When you build a home, there are a seemingly endless number of decisions that need to be made. Selecting a type of roof should be a simple one, thanks to advice from our Longwood roofer.
Meeting with your contractor to make decisions on your home build can be exciting. Making all the design decisions makes your home feel personalized because everything is just how you like it. One decision you’ll need to make is what type of roof will be the perfect finish to your home.
Should I Have An Asphalt Shingle Roof?
Asphalt shingles are a very popular choice of roofing materials. Nearly 90% of homes in the U.S. have asphalt shingles. This roofing material is durable, affordable, and easy for a Longwood roofer to install. Did you know that asphalt shingles can last up to 30 years and can be recycled to make pavement?
Manufacturers can mix asphalt with fiberglass and mineral composite to create a variety of colors like brown, green, gray, or blue. The downside of this type of roofing material is that the color will fade over time with exposure to the sun. They also aren’t as long-lasting as some of their roofing material counterparts, as you’ll see below.
Pros: inexpensive, readily available
Cons: color fades, not as long-lasting as other materials
Can I Use Tile Shingles On My Roof?
Although they’re not as popular in the U.S., clay tile roofs are extremely popular worldwide and date back about 5,000 years. Tile shingles are more expensive than asphalt, but they can last up to 100 years.
You will see more tile roofs in warmer climates like California and right here in Florida because clay roofing is incredibly fire-resistant and can withstand winds of up to 150 miles per hour.
Pros: beautiful and long-lasting
Cons: expensive to install and repair
What Are The Pros And Cons Of A Metal Roof?
Metal roofing has increased in popularity lately with the recent farmhouse trend. Metal roofs are a popular choice because the materials are affordable and easy to transport. Made of aluminum, zinc, copper, or steel, metal roofing comes in shingles or sheets/panels and is available in a variety of colors.
Metal roofs age beautifully and can last up to 80 years, so they are a good choice if this material matches your home design. Our Longwood roofer recommends adding sound-absorbing material to the roof to minimize noise from rain and wind.

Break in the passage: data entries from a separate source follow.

theorem witness_MatrixResults :
    turns (machine freeLot) freeLot wordGang (form 7#3 [dstOp 1#6 1]) (fun s _ f => !fenceHolds s f false) (fun t v f =>
      ((freeSlots v.lot)[quarterRank v f]?).map (fun k => (onSlot t v.lot.num k (fun x => { x with claimed := true }), f))) = true ∧
    turns (machine matLot) matLot wordGang (form 7#3 [srcOp 63#6 1 false]) (fun s _ f => !fenceHolds s f false)
      (quarterTurn 7#3 (fun t l f => (claimedSlot l (reg f 63#6).toNat).map (fun _ => t))) = true ∧
    turns (machine matLot) matLot wordGang (form 7#3 [srcOp 26#6 2 false]) (fun s _ f => !fenceHolds s f false)
      (quarterTurn 7#3 (fun t l f => if bitsOf (pair f 26#6).toNat 63 50 ≠ 0 ∨ shapeK (pair f 26#6) ≠ 0 ∨
        accInside l (shapeRange (pair f 26#6)) = false then none else some (addMat t l f (.zero (pair f 26#6)) [] []))) = true ∧
    turns matState matLot wordGang (form 7#3 [srcOp 20#6 4 false, srcOp 24#6 1 false]) (fun s l f => preLoad ⟨7#3, 20#6, 24#6⟩ s l f == .go)
      (quarterTurn 7#3 (fun t l f => if (loadStage1 t l (regsAt f 20 4) (reg f 24#6)).isSome then none else
        match loadStage2 t l (regsAt f 20 4) 4 with
        | .ok _ => some t
        | .error _ => none)) = true ∧
    turns (machine matLot) matLot wordGang (form 7#3 [srcOp 14#6 2 false, srcOp 16#6 2 false]) (fun s l f => preSettled s l f == .go)
      (quarterTurn 7#3 (fun t l f => (mmaCheck l (pair f 14#6) (pair f 16#6)).map (fun _ => t))) = true ∧
    turns matState matLot wordGang (form 7#3 [srcOp 28#6 2 false]) (fun s l f => preDrain ⟨7#3, 28#6⟩ s l f == .go)
      (quarterTurn 7#3 (fun t l f =>
        let d := drainDesc t l (addrOf 28#6 f)
        if (checkWindow t l f (fun sp => sp == .scratch) (addrOf 28#6 f) 768 256).isSome ∨ (drainStage1 l d).isSome then none
        else match drainStage2 t l d with
        | .ok _ => some t
        | .error _ => none)) = true ∧
    turns (machine matLot) matLot wordGang (form 7#3 []) (fun s _ f => !fenceHolds s f false) (fun t _ f => some (t, f)) = true ∧
    turns (machine matLot) matLot wordGang (form 7#3 [dstOp 1#6 1]) (fun s _ f => !fenceHolds s f false) (fun t _ f => some (t, f)) = true ∧
    raises (withCtx (machine freeLot)) freeLot wordGang (form 7#3 [srcOp 63#6 1 false]) (fun f =>
      leadsQuarter 7#3 freeLot f && (claimedSlot freeLot (reg f 63#6).toNat).isNone) = true ∧
    raises (withCtx (machine freeLot)) freeLot wordGang (form 7#3 [srcOp 14#6 2 false, srcOp 16#6 2 false]) (fun f =>
      leadsQuarter 7#3 freeLot f &&
      preSettled (withCtx (machine freeLot)) freeLot f == .go && (mmaCheck freeLot (pair f 14#6) (pair f 16#6)).isNone) = true ∧
    (mmaCheck matLot (pair matFibre 14#6) (pair matFibre 16#6)).isSome = true := by decide +kernel
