-- ==== Sys2Proof/Config.lean ====
section
/-! DEFINITION. What is fixed for one machine and is not state (10_state.md R36): the two parameters on which the
source contradicts itself, the default carrier of the open type `Err`, and the free values. -/

namespace Sys2Proof

/-- The two named parameters of the 64-bit wire format (00_scope.md R6, R7). Which pairs are legal is
`Profile.wellFormed`; which one the machine has is `Machine.profile`. -/
structure Profile where
  /-- `MAXB64`, the most bytes a 64-bit value takes (00_scope.md R6). -/
  maxB64 : Nat
  /-- `LASTMASK64`, the mask of the last byte a 64-bit decode can read (00_scope.md R7). -/
  lastMask64 : Byte
  deriving DecidableEq, Repr

/-- Profile P-DOC, this spec's hardware (00_scope.md R8). -/
def Profile.pDoc : Profile := { maxB64 := 9, lastMask64 := 0xFF }

/-- Profile P-LITERAL, rejected, kept as an argument (00_scope.md R8, 90_conflicts.md C3). -/
def Profile.pLiteral : Profile := { maxB64 := 9, lastMask64 := 0x7F }

/-- Profile P-FORMULA, rejected, kept as an argument (00_scope.md R8, 90_conflicts.md C1). -/
def Profile.pFormula : Profile := { maxB64 := 10, lastMask64 := 0x7F }

/-- One carrier for the open type `Err` of the failure values a channel reports (00_scope.md R9, 92_eei_decisions.md D9). The
model takes that type as an argument; this is its default, at which the host's interface is met. DESIGN CHOICE, log 2: the
spec names one value, the list channel's `EndOfData` (20_memory.md R55); every other failure value is a number. -/
inductive Err where
  | endOfData
  | other (code : Nat)
  deriving DecidableEq, Repr, Inhabited

/-- Free value (log 14, safe): the `r` wires while response number `k` is a `Fail` (93_implementation_defined.md U6). -/
opaque Config.failR : Nat → Port

/-- Free value (log 14, safe): the `n` wires while response number `k` is a `Fail` (93_implementation_defined.md U6). -/
opaque Config.failN : Nat → Count

/-- Free value (log 14, safe): the `e` wires while response number `k` is an `Ok` (30_encoding.md R66). -/
opaque Config.okE (ε : Type) [Inhabited ε] : Nat → ε

end Sys2Proof
end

Pros: affordable, long-lasting, available in a variety of colors, lightweight, recyclable
Cons: can be noisy, can warp with improper installation
Although flat roofs are typically thought of for commercial buildings, if you look around, you’ll see that they are quite popular on residential homes as well. A flat roof makes a great living space above a garage or on a rooftop.
Flat roofs have been around for centuries, especially in dry, arid climates where water runoff was not an issue. With the advent of waterproof materials and engineering a slight angled grade to allow for drainage, this type of roof increased in popularity worldwide.

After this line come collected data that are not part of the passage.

/-- 70_reset_and_hazards.md section 4 (progress): an operation responds when its accesses are answered and
otherwise waits, busy and without a response, from its start and from every answer on; a channel that always answers gets
every operation to its response; while no answer comes only reset ends the waiting. That with no move of the host left such a
state is its own next one is the model's choice (log 7, and log 17 for `TX`). -/
def Obligations.AnOperationRespondsIffAnswered : Prop :=
  (∀ (i : Instr) (s t : State), s.block = .idle → exec i s = .next t →
    (t.block = .idle ∧ ∃ x, t.responses = s.responses ++ [x]) ∨
    (i.op.layer = .varint ∧ t.responses = s.responses ∧ ∃ op, t.block = .busy op ∧ answered op t = false)) ∧
  (∀ (i : Instr) (s : State), s.block = .idle → s.rx.after ≠ none → s.tx.after ≠ none → ∃ t x,
    exec i s = .next t ∧ t.block = .idle ∧ t.responses = s.responses ++ [x]) ∧
  (∀ (s : State) (op : InFlight), s.block = .busy op → answered op s = true → ∃ t, step s = .next t ∧
    ((t.block = .idle ∧ ∃ x, t.responses = s.responses ++ [x]) ∨
      (t.responses = s.responses ∧ ∃ op', t.block = .busy op' ∧ answered op' t = false))) ∧
  (∀ (s : State) (op : InFlight), s.block = .busy op → answered op s = false → ∃ t, step s = .next t ∧
    t.responses = s.responses ∧ (t.block = .busy op ∨ t.block = .inReset ∧ ∃ k rest, s.agenda = .assertReset k :: rest) ∧
    (s.agenda = [] → t = s))

/-- 70_reset_and_hazards.md section 3 (one command at a time): a busy block does not accept a command, which stays presented,
neither lost nor executed. That nothing else happens while the operation waits, whatever moves stand behind the command, is
the model's choice of one agenda list (log 8, with log 7), not the rule's. -/
def Obligations.CommandsAreHeldOffWhileBusy : Prop :=
  ∀ (s : State) (op : InFlight) (w : Cmd) (rest : List (HostMove Err)), s.block = .busy op → s.agenda = .issue w :: rest →
    (∃ t, step s = .next t ∧ t.agenda = s.agenda) ∧ (answered op s = false → step s = .next s)

/-- The model's own (log 8): `exec` asked for a command on a block that is not idle puts it back on the command port. -/
def Obligations.ExecHoldsOffOnABlockNotIdle : Prop :=
  ∀ (i : Instr) (s : State), s.block ≠ .idle → ∃ w, decode w = i ∧
    exec i s = .next { s with agenda := .issue w :: s.agenda }

/-- 10_state.md section 4 (an operation waits, busy, for its access and goes on when it is answered): splitting an operation
at any point where the channel was slow to answer changes nothing. The same of the four signed pseudo-operations, whose host
waits for each response (43_signed_composition.md, 70_reset_and_hazards.md section 7): answers that the host serves while it
waits come to what they come to when given from the start; and a read pair whose first command never responds, or is abandoned
by a reset, does not issue its second. The model's choices: the host's waiting (log 18); that nothing happens in a state with no
move left (log 7); and for the abandoned pair reset as two moves (log 9) that leave `RX` and `TX` as they were, the decoder's
unanswered read being withdrawn (log 16). -/
def Obligations.WaitingChangesNoResult : Prop :=
  (∀ (i : Instr) (s t : State) (op : InFlight) (as bs : List (RxAnswer Err)) (after : Option (RxAnswer Err)),
    s.block = .idle → i.op.direction = .decode → (bs ≠ [] ∨ after ≠ none) →
    exec i { s with rx := { answers := as, after := none } } = .next t → t.block = .busy op →
    step { t with rx := { answers := bs, after := after } } =
      exec i { s with rx := { answers := as ++ bs, after := after } }) ∧
  (∀ (i : Instr) (s t : State) (op : InFlight) (w : List Byte) (bs : List (TxAnswer Err)) (after : Option (TxAnswer Err)),
    s.block = .idle → i.op.direction = .encode → (bs ≠ [] ∨ after ≠ none) →
    exec i { s with tx := { written := w, answers := [], after := none } } = .next t → t.block = .busy op →
    step { t with tx := { written := w, answers := bs, after := after } } =
      exec i { s with tx := { written := w, answers := bs, after := after } }) ∧
  (∀ p ∈ [(Instr.varintDecodeUnsigned32, readVarI32), (.varintDecodeUnsigned64, readVarI64)],
    (∀ (s u : State) (as bs : List (RxAnswer Err)) (rest : List (HostMove Err)), s.block = .idle →
      exec p.1 { s with rx := { answers := as ++ bs, after := none }, agenda := rest } = .next u →
      u.block = .idle → u.rx.answers = [] →
      p.2 { s with rx := { answers := as, after := none }, agenda := bs.map .serveRx ++ rest } =
        p.2 { s with rx := { answers := as ++ bs, after := none }, agenda := rest }) ∧
    (∀ (s t : State) (op : InFlight), s.block = .idle → exec p.1 s = .next t → t.block = .busy op →
      (s.agenda = [] → p.2 s = .next t) ∧
      (∀ k rest, s.agenda = .assertReset k :: .releaseReset :: rest → p.2 s = .next { t with block := .idle, agenda := rest }))) ∧
  (∀ (x : BitVec 32) (s : State) (w : List Byte) (a : TxAnswer Err) (rest : List (HostMove Err)), s.block = .idle →
    writeVarI32 x { s with tx := { written := w, answers := [], after := none }, agenda := .serveTx a :: rest } =
      writeVarI32 x { s with tx := { written := w, answers := [a], after := none }, agenda := rest }) ∧
  (∀ (x : BitVec 64) (s : State) (w : List Byte) (a : TxAnswer Err) (rest : List (HostMove Err)), s.block = .idle →
    writeVarI64 x { s with tx := { written := w, answers := [], after := none }, agenda := .serveTx a :: rest } =
      writeVarI64 x { s with tx := { written := w, answers := [a], after := none }, agenda := rest })

/-- 70_reset_and_hazards.md section 1 (reset): while reset is asserted no command is accepted and no response given; released,
the block is idle and nothing else is cleared. That a command presented in reset stays presented, and keeps the host from its
later moves, is the model's choice (log 8), and so is the form of reset as two moves of the host, of which asserting a reset
that is asserted and releasing one that is not do nothing (log 9). -/
def Obligations.ResetHoldsTheBlock : Prop :=
  (∀ (s : State) (k : Nat) (rest : List (HostMove Err)), s.block = .idle → s.agenda = .assertReset k :: rest →
    step s = .next { s with block := .inReset, agenda := rest }) ∧
  (∀ (s : State) (w : Cmd) (rest : List (HostMove Err)), s.block = .inReset → s.agenda = .issue w :: rest →
    step s = .next s) ∧
  (∀ s t : State, s.block = .inReset → step s = .next t → t.responses = s.responses ∧
    (t.block = .inReset ∨ ∃ rest, s.agenda = .releaseReset :: rest ∧ t = { s with block := .idle, agenda := rest })) ∧
  (∀ (s : State) (rest : List (HostMove Err)), s.block = .inReset → s.agenda = .releaseReset :: rest →
    step s = .next { s with block := .idle, agenda := rest }) ∧
  (∀ (s : State) (k : Nat) (rest : List (HostMove Err)), s.block = .inReset → s.agenda = .assertReset k :: rest →
    step s = .next { s with agenda := rest }) ∧
  (∀ (s : State) (rest : List (HostMove Err)), s.block = .idle → s.agenda = .releaseReset :: rest →
    step s = .next { s with agenda := rest }) ∧
  (∀ (s : State) (op : InFlight) (rest : List (HostMove Err)), s.block = .busy op → answered op s = false →
    s.agenda = .releaseReset :: rest → step s = .next { s with agenda := rest })

/-- 70_reset_and_hazards.md section 1 (reset during an operation): reset while an operation waits abandons it without a
response; bytes already read stay read, and the one write in progress leaves a prefix. That the decoder's unanswered read takes
no byte, so that `RX` is unchanged, is the model's choice (log 16), and so are that no byte of the write was in `TX` before the
reset (log 17), the form of reset as a move of the host (log 9) and a `k` above the bytes of the write (log 6). -/
def Obligations.ResetAbandonsTheOperationInFlight : Prop :=
  ∀ (s : State) (op : InFlight) (k : Nat) (rest : List (HostMove Err)), s.block = .busy op → answered op s = false →
    s.agenda = .assertReset k :: rest → ∃ t, step s = .next t ∧ t.block = .inReset ∧ t.agenda = rest ∧
      t.responses = s.responses ∧ t.rx = s.rx ∧
      (∀ e, op = .encode32 e → t.tx = { s.tx with written := s.tx.written ++ e.buf.take k }) ∧
      (∀ e, op = .encode64 e → t.tx = { s.tx with written := s.tx.written ++ e.buf.take k }) ∧
      (∀ d, op = .decode32 d → t.tx = s.tx) ∧ (∀ d, op = .decode64 d → t.tx = s.tx)

/-- 70_reset_and_hazards.md section 7 (the host): what each of the host's moves on the channel changes, and that it changes
nothing else, on an idle block, on a block in reset, and, for the two that serve an access, while an operation waits. The
model's choices: moves stand on one agenda (log 10); a move that is for between commands waits while an operation does
(log 11); an answered access completes before the next move (log 9); with no move left nothing happens (log 7); while a write
is not answered no byte of it comes to `TX` (log 17). -/
def Obligations.HostMovesOnTheChannel : Prop :=
  (∀ (s : State) (rest : List (HostMove Err)), s.block = .idle ∨ s.block = .inReset →
    (∀ a, s.agenda = .serveRx a :: rest →
      step s = .next { s with agenda := rest, rx := { s.rx with answers := s.rx.answers ++ [a] } }) ∧
    (∀ a, s.agenda = .serveTx a :: rest →
      step s = .next { s with agenda := rest, tx := { s.tx with answers := s.tx.answers ++ [a] } }) ∧
    (∀ rx, s.agenda = .connectRx rx :: rest → step s = .next { s with agenda := rest, rx := rx }) ∧
    (∀ tx, s.agenda = .connectTx tx :: rest → step s = .next { s with agenda := rest, tx := tx }) ∧
    (∀ e, s.agenda = .loopback e :: rest →
      step s = .next { s with agenda := rest, rx := Source.ofBytes e s.tx.written }) ∧
    (s.agenda = [] → step s = .next s)) ∧
  (∀ (s : State) (op : InFlight) (rest : List (HostMove Err)), s.block = .busy op → answered op s = false →
    (∀ a, s.agenda = .serveRx a :: rest →
      step s = .next { s with agenda := rest, rx := { s.rx with answers := s.rx.answers ++ [a] } }) ∧
    (∀ a, s.agenda = .serveTx a :: rest →
      step s = .next { s with agenda := rest, tx := { s.tx with answers := s.tx.answers ++ [a] } }) ∧
    (∀ rx, s.agenda = .connectRx rx :: rest → step s = .next s) ∧
    (∀ tx, s.agenda = .connectTx tx :: rest → step s = .next s) ∧
    (∀ e, s.agenda = .loopback e :: rest → step s = .next s)) ∧
  (∀ (s : State) (op : InFlight), s.block = .busy op → answered op s = true →
    ∃ t, step s = .next t ∧ t.agenda = s.agenda)

/-- 20_memory.md R55: the list channel. -/
def Obligations.ListChannelAnswers : Prop :=
  (∀ (b : Byte) (bs : List Byte), memRead (Source.ofBytes Err.endOfData (b :: bs)) = .byte b (Source.ofBytes .endOfData bs)) ∧
  memRead (Source.ofBytes Err.endOfData []) = .failed .endOfData (Source.ofBytes .endOfData []) ∧
  (∀ w buf : List Byte, memWrite buf (Sink.ofBytes (ε := Err) w) = .done (Sink.ofBytes (w ++ buf))) ∧
  (∀ (w buf : List Byte) (k : Nat) (e : Err), memWrite buf { Sink.ofBytes w with answers := [.fail k e] } =
    .failed e (Sink.ofBytes (w ++ buf.take k)))

/-- 60_exceptions.md section 1 and 41_varint_encode.md section 3: nothing the block has written is ever taken back, and the
responses given stay given, one at most for each step. -/
def Obligations.WrittenBytesAndResponsesOnlyGrow : Prop :=
  ∀ s t : State, step s = .next t →
    (t.responses = s.responses ∨ ∃ x, t.responses = s.responses ++ [x]) ∧
    ((∀ tx rest, s.agenda ≠ .connectTx tx :: rest) → s.tx.written <+: t.tx.written)

/-- The model's own (there is no fault in the spec; 60_exceptions.md section 1, 30_encoding.md part 1): every state has a
next one. -/
def Obligations.EveryStateHasANext : Prop :=
  ∀ s : State, ∃ t, step s = .next t

/-- 30_encoding.md R66: the wires of the response port. -/
def Obligations.ResponseWires : Prop :=
  ∀ (ε : Type) [Inhabited ε] (k : Nat),
    (∀ (r : Port) (n : Count), ∃ w : Rsp ε, Response.wires k (.ok r n) = w ∧ w.st = 0 ∧ w.r = r ∧ w.n = n) ∧
    (∀ e : ε, ∃ w : Rsp ε, Response.wires k (.fail e) = w ∧ w.st = 1 ∧ w.e = e)

/-! ### Invariants -/

/-- 10_state.md sections 3 and 4, 41_varint_encode.md R101 and 42_varint_decode.md R121 (the loops): every step keeps what an
operation in flight holds sound, and gives only responses that some operation may give. -/
def Obligations.StepKeepsTheInvariant : Prop :=
  ∀ s t : State, s.Inv → step s = .next t → t.Inv

/-- 10_state.md section 6: right after reset the block is idle and the invariant holds. -/
def Obligations.ResetMeetsTheInvariant : Prop :=
  State.reset.block = .idle ∧ State.reset.Inv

In the U.S., flat roof design was all the rage with the mid-century modern architecture of the 1950s. And it’s back. Architects love flat roofs because of their unique style and because it bucks the norm of pitched roof design. Architect Duo Dickinson writes,
“In all of the new century’s cultural and professional changes, the flat roof may become more appealing than ever. Where once radicals gloried in rejecting the pandering banality of the pitched roof in favor of the “clean” box, now safely traditional Modernists hold onto the flat roof as validation of their professional credibility. To other architects at least.”

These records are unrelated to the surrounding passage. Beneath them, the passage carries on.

/-- At a profile whose last mask drops bit 7, what comes back of a value is its bits below seven for each byte allowed. -/
theorem decodesAt_wireBytes {p : Profile} {bound : Nat} (hp : p.maxB64 = bound + 1) (hmask : p.lastMask64 = 0x7F) (v : Nat) :
    DecodesAt p (wireBytes (bound + 1) v) (BitVec.ofNat 64 (v % 128 ^ (bound + 1))) ∧
      DecodesLateAt p (wireBytes (bound + 1) v) (BitVec.ofNat 64 (v % 128 ^ (bound + 1))) := by
  obtain ⟨init, last, hbytes, hends, -⟩ := wireBytes_ends bound v
  rw [← hp] at hends
  have hdec := decodesAt_groups hmask hends
  rw [← hbytes, groups_wireBytes] at hdec
  exact ⟨hdec, hdec.late hbytes hends⟩

/-- A decoder answers one value: any source that supplies the bytes shows it. -/
theorem DecodesAt.unique {p : Profile} {bs : List Byte} {x y : BitVec 64} (hx : DecodesAt p bs x) (hy : DecodesAt p bs y) :
    x = y := by
  have hnext := (hx { State.reset with rx := { answers := bs.map .byte, after := none } } _ rfl (supplies_script bs)).symm.trans
    (hy _ _ rfl (supplies_script bs))
  simpa using hnext

/-- Settles O33: nine groups of seven bits leave out bit 63 alone. -/
theorem literalProfileLosesBit63 : Obligations.LiteralProfileLosesBit63 := by
  intro y
  have hdec := decodesAt_wireBytes (p := .pLiteral) (bound := 8) rfl rfl y.toNat
  refine ⟨_, encodesAt_wireBytes (bound := 8) rfl y, fun hy => ?below, fun hy => ?above⟩
  case below =>
    rwa [Nat.mod_eq_of_lt (hy.trans_eq (by decide)), BitVec.ofNat_toNat, BitVec.setWidth_eq] at hdec
  case above =>
    have hlost : BitVec.ofNat 64 (y.toNat % 128 ^ (8 + 1)) = y - 0x8000000000000000 := by
      bv_omega
    rw [hlost] at hdec
    refine ⟨fun hback => ?_, hdec⟩
    have := hdec.1.unique hback
    bv_omega

/-- Settles O34: ten groups of seven bits hold any value, and the tenth is needed exactly for bit 63. -/
theorem formulaProfileTakesTenBytes : Obligations.FormulaProfileTakesTenBytes := by
  intro y
  have hdec := decodesAt_wireBytes (p := .pFormula) (bound := 9) rfl rfl y.toNat
  rw [Nat.mod_eq_of_lt (y.isLt.trans (by decide)), BitVec.ofNat_toNat, BitVec.setWidth_eq] at hdec
  refine ⟨_, encodesAt_wireBytes (bound := 9) rfl y, hdec.1, hdec.2, ?_⟩
  change (wireBytes 10 y.toNat).length = 10 ↔ _
  have hl : (wireBytes 10 y.toNat).length ≤ 10 := wireBytes_length_le 9 y.toNat
  have hnine : (wireBytes 10 y.toNat).length ≤ 9 ↔ y.toNat < 2 ^ (7 * 9) := wireBytes_length_le_iff (by decide) (by decide)
  omega

end Sys2Proof.Machine
end

section
/-! PROOFS. A pair of commands whose host waits: answers that the host serves while it waits come to what they come to when
given from the start (43_signed_composition.md, 70_reset_and_hazards.md section 7). -/

namespace Sys2Proof.Machine

/-! ### The host's waiting, move by move -/

section
variable {p : Profile} {fuel : Nat} {op : InFlight} {s : State}

/-- While an operation waits the host makes its next move. -/
theorem waitIdle_move {t : State} (ha : answered op s = false) (hmove : moveBusy (await op s) = .move t) :
    waitIdle p (fuel + 1) (await op s) = waitIdle p fuel t :=
  waitIdle_succ p fuel (by simp)
    (stepAt_of_move ((nextAction_waiting rfl ((answered_await op op s).trans ha)).trans hmove))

Pros: structural integrity, adds living space above a garage or build-out, cost-effective, heat-resistant
Cons: can leak if not properly installed and maintained
So Which Roof Is Best For My Home?
When thinking about what type of roof to have installed on your home, take into consideration your budget and your climate. Asphalt is popular, affordable, and easy to install. Tile is beautiful but costly. Metal is stylish but can be noisy. Flat roofs make an architectural statement. The decision comes down to your personal preference.